Pound firmer amid UK political drama

While there was plenty of high political drama in the UK yesterday, the response in markets was relatively muted. As had been flagged over the weekend, Keir Starmer announced that he was stepping down as Labour Party leader and Prime Minister, and looks set to be succeeded unopposed by Andy Burnham after would-be leadership contender Wes Streeting declared he was stepping aside in favour of Burnham. This has led to speculation that Streeting may get the job of Chanceller in a new government, which would probably find favour with markets. With the uncertainty of a drawn-out leadership contest out of the way (it seems), the pound regained some ground against both the euro and the dollar. It is trading at around £0.8630 versus the single currency this morning, having closed out last week at about £0.8670, and at circa $1.3250 versus the dollar, after briefly dipping below the $1.32 level early yesterday morning. Meanwhile, the euro has lost further ground to the dollar after comments by ECB President Lagarde prompted some paring back of rate hike expectations. It is trading at around $1.1435, not far shy of its year-to-date low of circa £1.1410.

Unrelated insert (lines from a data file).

-- ==== Sys2Proof/WellFormed.lean ====
section
/-! DEFINITION. Well-formed instructions. Every operand has exactly the width of its field, so the only
check left is on meaning: MFC0 and MTC0 name one of the six CP0 registers this version defines
(10_state.md R29, R41). The decoder and the encoder do not ask for it: an ill-formed MFC0 or MTC0 still
has an encoding and still runs (notes/assumptions/20.md). -/

namespace Sys2Proof

/-- The six CP0 numbers this version defines (R29). -/
def definedCp0 (n : RegNum) : Bool :=
  n == 8#5 || n == 12#5 || n == 13#5 || n == 14#5 || n == 15#5 || n == 16#5

/-- The spec gives every operand of the instruction a meaning (R29, R41). -/
def Instr.wellFormed : Instr → Bool
  | .mfc0 _ rd => definedCp0 rd
  | .mtc0 _ rd => definedCp0 rd
  | _ => true

end Sys2Proof
end

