-- ==== Sys2Proof/Tests/Slice0.lean ====
section
/-! SUPPORT. Tests: the check of WellFormed, the decoding of every constructor, single steps with the results
the spec's rules give in their examples and corner cases, and a witness for the hypotheses of every
statement. -/

namespace Sys2Proof.Tests

open Sys2Proof.Machine

/-! ## WellFormed: its one check, on an ill-formed and a well-formed term -/

theorem test_wf_mfc0_refused : (Instr.mfc0 1#5 9#5).wellFormed = false := by decide

theorem test_wf_mtc0_refused : (Instr.mtc0 1#5 17#5).wellFormed = false := by decide

theorem test_wf_mfc0_accepted : (Instr.mfc0 1#5 16#5).wellFormed = true := by decide

/-! ## Decoding: the encoding each rule writes out, with RS = 10001, RT = 01110, RD = 11010, SH = 10101 -/

theorem test_decode_add :
    decodeTableWord 32 0b000000_10001_01110_11010_00000_100000 = some (.add 0b10001#5 0b01110#5 0b11010#5) := by decide

theorem test_decode_addu :
    decodeTableWord 32 0b000000_10001_01110_11010_00000_100001 = some (.addu 0b10001#5 0b01110#5 0b11010#5) := by decide

theorem test_decode_sub :
    decodeTableWord 32 0b000000_10001_01110_11010_00000_100010 = some (.sub 0b10001#5 0b01110#5 0b11010#5) := by decide

theorem test_decode_subu :
    decodeTableWord 32 0b000000_10001_01110_11010_00000_100011 = some (.subu 0b10001#5 0b01110#5 0b11010#5) := by decide

theorem test_decode_and :
    decodeTableWord 32 0b000000_10001_01110_11010_00000_100100 = some (.and 0b10001#5 0b01110#5 0b11010#5) := by decide

theorem test_decode_or :
    decodeTableWord 32 0b000000_10001_01110_11010_00000_100101 = some (.or 0b10001#5 0b01110#5 0b11010#5) := by decide

theorem test_decode_xor :
    decodeTableWord 32 0b000000_10001_01110_11010_00000_100110 = some (.xor 0b10001#5 0b01110#5 0b11010#5) := by decide

theorem test_decode_nor :
    decodeTableWord 32 0b000000_10001_01110_11010_00000_100111 = some (.nor 0b10001#5 0b01110#5 0b11010#5) := by decide

theorem test_decode_slt :
    decodeTableWord 32 0b000000_10001_01110_11010_00000_101010 = some (.slt 0b10001#5 0b01110#5 0b11010#5) := by decide

theorem test_decode_sltu :
    decodeTableWord 32 0b000000_10001_01110_11010_00000_101011 = some (.sltu 0b10001#5 0b01110#5 0b11010#5) := by decide

theorem test_decode_sll :
    decodeTableWord 32 0b000000_00000_01110_11010_10101_000000 = some (.sll 0b01110#5 0b11010#5 0b10101#5) := by decide

theorem test_decode_srl :
    decodeTableWord 32 0b000000_00000_01110_11010_10101_000010 = some (.srl 0b01110#5 0b11010#5 0b10101#5) := by decide

theorem test_decode_sra :
    decodeTableWord 32 0b000000_00000_01110_11010_10101_000011 = some (.sra 0b01110#5 0b11010#5 0b10101#5) := by decide

theorem test_decode_sllv :
    decodeTableWord 32 0b000000_10001_01110_11010_00000_000100 = some (.sllv 0b10001#5 0b01110#5 0b11010#5) := by decide
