theorem Alike.readReg_eq (h : Alike Carry s s') (r : RegIx) : readReg r s = readReg r s' := by
  simp only [readReg, h.regs]

theorem Alike.jumpTarget_eq (h : Alike Carry s s') (i : Instr) : jumpTarget i s = jumpTarget i s' := by
  cases i <;> simp only [jumpTarget, h.z]

theorem Alike.setPc (h : Alike Carry s s') (target : Word) : Alike Carry (setPc target s) (setPc target s') :=
  ⟨h.regs, h.z, h.carry, h.mem, h.status, fun _ => rfl⟩

theorem Alike.setZ (h : Alike Carry s s') (b : Bool) : Alike Carry (setZ b s) (setZ b s') :=
  ⟨h.regs, rfl, h.carry, h.mem, h.status, h.pc⟩

theorem Alike.writeReg (h : Alike Carry s s') (r : RegIx) (v : Word) :
    Alike Carry (writeReg r v s) (writeReg r v s') :=
  ⟨congrArg (·.set r v) h.regs, h.z, h.carry, h.mem, h.status, h.pc⟩

theorem Alike.writeResult (h : Alike Carry s s') (r : RegIx) (v : Word) :
    Alike Carry (writeResult r v s) (writeResult r v s') :=
  (h.writeReg r v).setZ _

theorem Alike.storeWord (h : Alike Carry s s') (a : Nat) (v : Word) :
    Alike Carry (storeWord a v s) (storeWord a v s') :=
  ⟨h.regs, h.z, h.carry, congrArg (writeWord · a v) h.mem, h.status, h.pc⟩

theorem Alike.haltMachine (h : Alike Carry s s') : Alike Carry (haltMachine s) (haltMachine s') :=
  ⟨h.regs, h.z, h.carry, h.mem, rfl, nofun⟩

theorem Alike.enterFaulted (h : Alike Carry s s') (k : FaultKind) :
    Alike Carry (enterFaulted k s) (enterFaulted k s') :=
  ⟨h.regs, h.z, h.carry, h.mem, rfl, nofun⟩

/-- A fault that both machines raise leaves them alike, whether or not it is one of the spec's. -/
theorem Alike.stateAfter_fault (h : Alike Carry s s') (f : Fault) :
    Alike Carry (stateAfter s (.fault f)) (stateAfter s' (.fault f)) := by
  cases hk : f.kind with
  | none => simpa only [stateAfter, hk] using h
  | some k => simpa only [stateAfter, hk] using h.enterFaulted k

variable (hrefl : ∀ b, Carry b b)
include hrefl

theorem Alike.setC (h : Alike Carry s s') (b : Bool) : Alike Carry (setC b s) (setC b s') :=
  ⟨h.regs, h.z, hrefl b, h.mem, h.status, h.pc⟩

/-- No effect is computed from the carry: it is left as it is, or made of two registers. -/
theorem Alike.effect (h : Alike Carry s s') (i : Instr) : Alike Carry (effect i s) (effect i s') := by
  cases i with
  | movi reg imm => exact h.writeResult reg imm
  | mov dest src =>
    simp only [Machine.effect, h.readReg_eq]
    exact h.writeResult dest _
  | load reg address =>
    simp only [Machine.effect, h.mem]
    exact h.writeResult reg _
  | store address reg =>
    simp only [Machine.effect, h.readReg_eq]
    exact h.storeWord _ _
  | add dest src | sub dest src =>
    simp only [Machine.effect, h.readReg_eq]
    exact (h.writeResult dest _).setC hrefl _
  | cmp a b =>
    simp only [Machine.effect, h.readReg_eq]
    exact (h.setZ _).setC hrefl _
  | jmp | jz | jnz | halt => exact h

theorem Alike.advanced (h : Alike Carry s s') (hrun : s.status = .running) (i : Instr) :
    Alike Carry (advanced i s) (advanced i s') := by
  rw [Machine.advanced, Machine.advanced, h.pc hrun]
  exact (h.effect hrefl i).setPc _

/-- Alike running machines execute alike: they raise the same fault, or reach machines that are alike. -/
theorem Alike.exec (h : Alike Carry s s') (hrun : s.status = .running) (i : Instr) :
    (∃ f, exec i s = .fault f ∧ exec i s' = .fault f) ∨
      ∃ t t', exec i s = .next t ∧ exec i s' = .next t' ∧ Alike Carry t t' := by
  obtain hill | rfl | ⟨target, hjump⟩ | ⟨hwf, hhalt, hjump⟩ := exec_ways i s
  · exact .inl ⟨_, exec_of_not_wellFormed hill s, exec_of_not_wellFormed hill s'⟩
  · exact .inr ⟨_, _, rfl, rfl, h.haltMachine⟩
  · exact .inr ⟨_, _, exec_of_jumpTarget hjump, exec_of_jumpTarget (h.jumpTarget_eq i ▸ hjump), h.setPc target⟩
  · have hjump' : jumpTarget i s' = none := h.jumpTarget_eq i ▸ hjump
    by_cases hfit : s.pc.toNat + i.opcode.length ≤ 0xFFFF
    · exact .inr ⟨_, _, exec_eq_advanced hwf hhalt hjump hfit, exec_eq_advanced hwf hhalt hjump' (h.pc hrun ▸ hfit),
        h.advanced hrefl hrun i⟩
    · rw [exec_eq_pcWrap hwf hhalt hjump (not_le.mp hfit),
        exec_eq_pcWrap hwf hhalt hjump' (not_le.mp (h.pc hrun ▸ hfit)), h.pc hrun]
      exact .inl ⟨_, rfl, rfl⟩

theorem Alike.stateAfter_step (h : Alike Carry s s') :
    Alike Carry (stateAfter s (step s)) (stateAfter s' (step s')) := by
  by_cases hrun : s.status = .running
  · rw [step_running hrun, step_running (h.status ▸ hrun), h.fetchDecode_eq hrun]
    cases fetchDecode s' with
    | stop f => exact h.stateAfter_fault f
    | instr i =>
      obtain ⟨f, hs, hs'⟩ | ⟨t, t', hs, hs', halike⟩ := h.exec hrefl hrun i
      · simpa only [hs, hs'] using h.stateAfter_fault f
      · simpa only [hs, hs', stateAfter] using halike
  · rw [stateAfter_of_stopped hrun, stateAfter_of_stopped (h.status ▸ hrun)]
    exact h

/-- The simulation: machines alike at the start are alike after any number of steps. -/
theorem Alike.machineAfter (h : Alike Carry s s') (n : Nat) : Alike Carry (machineAfter n s) (machineAfter n s') := by
  induction n generalizing s s' with
  | zero => exact h
  | succ n ih => exact ih (h.stateAfter_step hrefl)

end

/-- Machines alike, with the same carry, show the same. -/
theorem Alike.fateShown_eq {s s' : State} (h : Alike Eq s s') : fateShown s = fateShown s' := by
  simp only [fateShown, h.status, h.regs, h.z, h.carry, h.mem]
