theorem BusOnly.trans {s t u : State} (hst : BusOnly s t) (htu : BusOnly t u) : BusOnly s u := by
  obtain ⟨mid, hmid, htrace, hbridge⟩ := hst
  obtain ⟨mid', hmid', htrace', hbridge'⟩ := htu
  exact ⟨mid ++ mid', by rw [List.all_append, hmid, hmid']; rfl,
    by rw [htrace', htrace, List.append_assoc], hbridge'.trans hbridge⟩

/-- A part and what goes on with its value. -/
theorem BusOnly.andThen {α β : Type} {s : State} {x : Progress α} {k : α → State → Progress β}
    (hx : BusOnly s x.state) (hk : ∀ a s1, BusOnly s1 (k a s1).state) : BusOnly s (x.andThen k).state := by
  cases x with
  | done a s1 => exact hx.trans (hk a s1)
  | stuck s1 => exact hx

/-- The response of a command is no port event. -/
theorem BusOnly.of_commit {s t : State} {x : Progress Response} (hx : BusOnly s x.state)
    (h : commit x = .next t) : BusOnly s t := by
  obtain rfl : x.settle = t := Host.Outcome.next.inj h
  cases x with
  | done r s1 => exact hx.trans (.of_eq rfl rfl)
  | stuck s1 => exact hx

theorem busWrite_busOnly (b : Byte) (s : State) : BusOnly s (busWrite b s).state := by
  have hafter : BusOnly s (s.afterWrite b) := ⟨[_], rfl, s.afterWrite_trace b, s.afterWrite_bridge b⟩
  rcases busWrite_cases b s with ⟨-, h⟩ | ⟨-, h⟩ | ⟨-, h⟩ <;> rw [h]
  · exact hafter
  · exact hafter
  · exact hafter.trans (.of_eq rfl rfl)

theorem readEvents_all_isBus (s : State) : (readEvents s).all PortEvent.isBus = true := by
  unfold readEvents
  split <;> rfl

theorem physicalRead_busOnly (s : State) : BusOnly s (physicalRead s).state :=
  ⟨readEvents s, readEvents_all_isBus s, physicalRead_trace s, (physicalRead_frame s).bridge⟩

theorem readPin_busOnly (p : Pin) (f : Bool) (s : State) : BusOnly s (readPin p f s).state := by
  have hbridge := (readPin_frame p f s).bridge
  rcases readPin_bus p f s with ⟨htrace, -⟩ | ⟨htrace, -⟩
  · exact .of_eq htrace hbridge
  · exact ⟨readEvents s, readEvents_all_isBus s, htrace, hbridge⟩

/-- CFG writes masks and answers, with nothing on the ports. -/
theorem exec_cfg_busOnly {p : Pin} {dir : Direction} {lvl : Bool} {s t : State}
    (h : exec (.cfg p dir lvl) s = .next t) : BusOnly s t := by
  cases dir <;> cases h <;> exact .of_eq rfl rfl

theorem exec_act_busOnly {s t : State} (h : exec .act s = .next t) : BusOnly s t := by
  refine .of_commit ?_ h
  split
  · exact .of_eq rfl rfl
  · refine .andThen (busWrite_busOnly (initialByte s) s) fun acked s1 => ?_
    cases acked <;> exact .of_eq rfl rfl

theorem exec_rd_busOnly {p : Pin} {f : Bool} {s t : State} (h : exec (.rd p f) s = .next t) : BusOnly s t :=
  .of_commit (.andThen (readPin_busOnly p f s) fun _ _ => .of_eq rfl rfl) h

/-- Transmit and the answer that follows it, for WR and WRA. -/
theorem transmit_answer_busOnly (s : State) :
    BusOnly s ((transmit s).andThen fun acked s1 => .done (transmitStatus acked) s1).state :=
  .andThen (busWrite_busOnly (outputByte s) s) fun _ _ => .of_eq rfl rfl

US short-dated government bond yields backed up further yesterday, extending the increase set in train by last Wednesday’s hawkish Fed meeting, with 2-year yields rising by around 5bps, while 10-year yields were also around 5bps higher, closing at just over 4.5%. German and UK yields were both lower, falling by around 3-5bps, with UK bonds marginally outperforming on the day. Yields generally are nudging lower this morning amid a further fall in oil prices (as US VP Vance hails good progress in the talks with Iran) and weak equity markets. Asian stocks were a good deal lower overnight, led by a 10% fall in South Korea’s KOSPI index, which will weigh on European and US stocks today.

In remarks yesterday, ECB President Christine Lagarde said the energy price “shock is too large to look through without jeopardising our (inflation) target” – hence the 25bps rate hike earlier this month – but she added that “we see no evidence yet of de-anchoring of inflation expectations or second-round effects that would warrant a more forceful (monetary) policy response.” The latter provided some reassurance for markets, which pared back expectations for further tightening over the remainder of this year (to about 30bps or so).

For the day ahead, flash PMIs for June are due in the Euro area, UK and the US. They will provide an update on how the main economies are faring in the face of the energy price shock triggered by the war in Iran. A number of ECB and BoE members are scheduled to speak over the course of the day.